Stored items
-.-.-

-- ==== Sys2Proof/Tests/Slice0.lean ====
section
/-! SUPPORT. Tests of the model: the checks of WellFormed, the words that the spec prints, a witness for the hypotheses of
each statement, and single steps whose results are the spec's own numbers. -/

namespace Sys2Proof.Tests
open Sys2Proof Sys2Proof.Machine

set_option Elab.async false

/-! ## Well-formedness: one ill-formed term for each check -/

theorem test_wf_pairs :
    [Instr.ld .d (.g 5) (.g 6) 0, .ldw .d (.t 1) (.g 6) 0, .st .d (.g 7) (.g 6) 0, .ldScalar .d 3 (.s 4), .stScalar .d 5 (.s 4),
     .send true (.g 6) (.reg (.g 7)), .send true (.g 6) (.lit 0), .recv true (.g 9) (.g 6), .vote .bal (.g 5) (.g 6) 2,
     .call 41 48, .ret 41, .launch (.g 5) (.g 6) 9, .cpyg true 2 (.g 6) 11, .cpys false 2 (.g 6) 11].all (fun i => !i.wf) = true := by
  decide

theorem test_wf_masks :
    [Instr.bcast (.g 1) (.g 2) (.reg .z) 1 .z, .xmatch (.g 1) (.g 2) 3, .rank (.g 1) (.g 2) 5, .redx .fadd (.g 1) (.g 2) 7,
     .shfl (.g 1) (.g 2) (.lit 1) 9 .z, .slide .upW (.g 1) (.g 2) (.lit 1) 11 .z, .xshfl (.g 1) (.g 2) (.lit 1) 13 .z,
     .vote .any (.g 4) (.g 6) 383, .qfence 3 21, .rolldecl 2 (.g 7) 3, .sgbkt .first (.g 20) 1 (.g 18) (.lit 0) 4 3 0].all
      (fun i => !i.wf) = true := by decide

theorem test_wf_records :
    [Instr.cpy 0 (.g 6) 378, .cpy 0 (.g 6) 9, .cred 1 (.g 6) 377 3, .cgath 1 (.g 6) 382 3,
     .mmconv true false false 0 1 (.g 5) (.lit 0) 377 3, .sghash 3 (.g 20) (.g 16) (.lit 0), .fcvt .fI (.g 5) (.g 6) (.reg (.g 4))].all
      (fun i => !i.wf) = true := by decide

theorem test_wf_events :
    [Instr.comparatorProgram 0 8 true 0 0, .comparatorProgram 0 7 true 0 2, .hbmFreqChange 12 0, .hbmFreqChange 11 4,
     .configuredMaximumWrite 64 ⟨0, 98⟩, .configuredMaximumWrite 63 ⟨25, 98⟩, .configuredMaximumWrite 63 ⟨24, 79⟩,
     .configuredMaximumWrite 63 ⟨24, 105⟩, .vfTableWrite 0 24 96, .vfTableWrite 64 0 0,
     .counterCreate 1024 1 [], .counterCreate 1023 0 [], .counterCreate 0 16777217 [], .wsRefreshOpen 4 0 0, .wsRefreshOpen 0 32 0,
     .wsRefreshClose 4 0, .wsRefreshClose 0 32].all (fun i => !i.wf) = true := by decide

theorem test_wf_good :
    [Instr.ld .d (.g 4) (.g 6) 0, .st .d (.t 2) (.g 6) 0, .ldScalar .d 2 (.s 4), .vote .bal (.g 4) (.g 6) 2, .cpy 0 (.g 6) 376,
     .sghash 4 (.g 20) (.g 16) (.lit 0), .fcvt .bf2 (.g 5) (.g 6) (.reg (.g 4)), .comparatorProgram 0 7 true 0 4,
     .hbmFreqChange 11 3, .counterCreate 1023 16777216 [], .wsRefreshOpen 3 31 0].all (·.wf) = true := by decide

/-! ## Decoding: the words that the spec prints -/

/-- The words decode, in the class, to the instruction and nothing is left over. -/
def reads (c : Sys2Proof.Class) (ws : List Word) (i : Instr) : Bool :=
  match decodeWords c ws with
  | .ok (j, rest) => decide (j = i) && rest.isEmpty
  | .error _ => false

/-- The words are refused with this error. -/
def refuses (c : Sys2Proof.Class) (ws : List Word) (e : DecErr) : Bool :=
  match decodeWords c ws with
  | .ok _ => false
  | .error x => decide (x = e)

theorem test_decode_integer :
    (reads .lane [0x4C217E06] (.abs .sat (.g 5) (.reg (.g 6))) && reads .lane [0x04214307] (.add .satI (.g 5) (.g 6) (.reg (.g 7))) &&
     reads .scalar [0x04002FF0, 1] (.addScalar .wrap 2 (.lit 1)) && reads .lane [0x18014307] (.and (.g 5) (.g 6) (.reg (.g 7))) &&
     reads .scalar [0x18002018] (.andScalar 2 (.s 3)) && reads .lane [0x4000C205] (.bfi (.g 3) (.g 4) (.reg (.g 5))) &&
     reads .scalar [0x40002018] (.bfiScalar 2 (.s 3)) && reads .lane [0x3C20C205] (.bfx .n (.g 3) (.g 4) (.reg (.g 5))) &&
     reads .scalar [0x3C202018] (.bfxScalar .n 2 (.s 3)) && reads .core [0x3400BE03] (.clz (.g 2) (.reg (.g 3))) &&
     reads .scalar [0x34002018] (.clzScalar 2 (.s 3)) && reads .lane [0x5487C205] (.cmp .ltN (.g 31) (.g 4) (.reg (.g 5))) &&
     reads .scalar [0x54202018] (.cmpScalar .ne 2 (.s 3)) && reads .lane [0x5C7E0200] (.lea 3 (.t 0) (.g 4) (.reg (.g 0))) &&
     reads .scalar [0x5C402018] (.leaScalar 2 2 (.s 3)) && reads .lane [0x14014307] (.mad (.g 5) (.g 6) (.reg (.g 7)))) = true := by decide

-.-.-

◆ To do: Say how many lines above include "spec". The number alone is the answer.

◆ Exercise solution: 3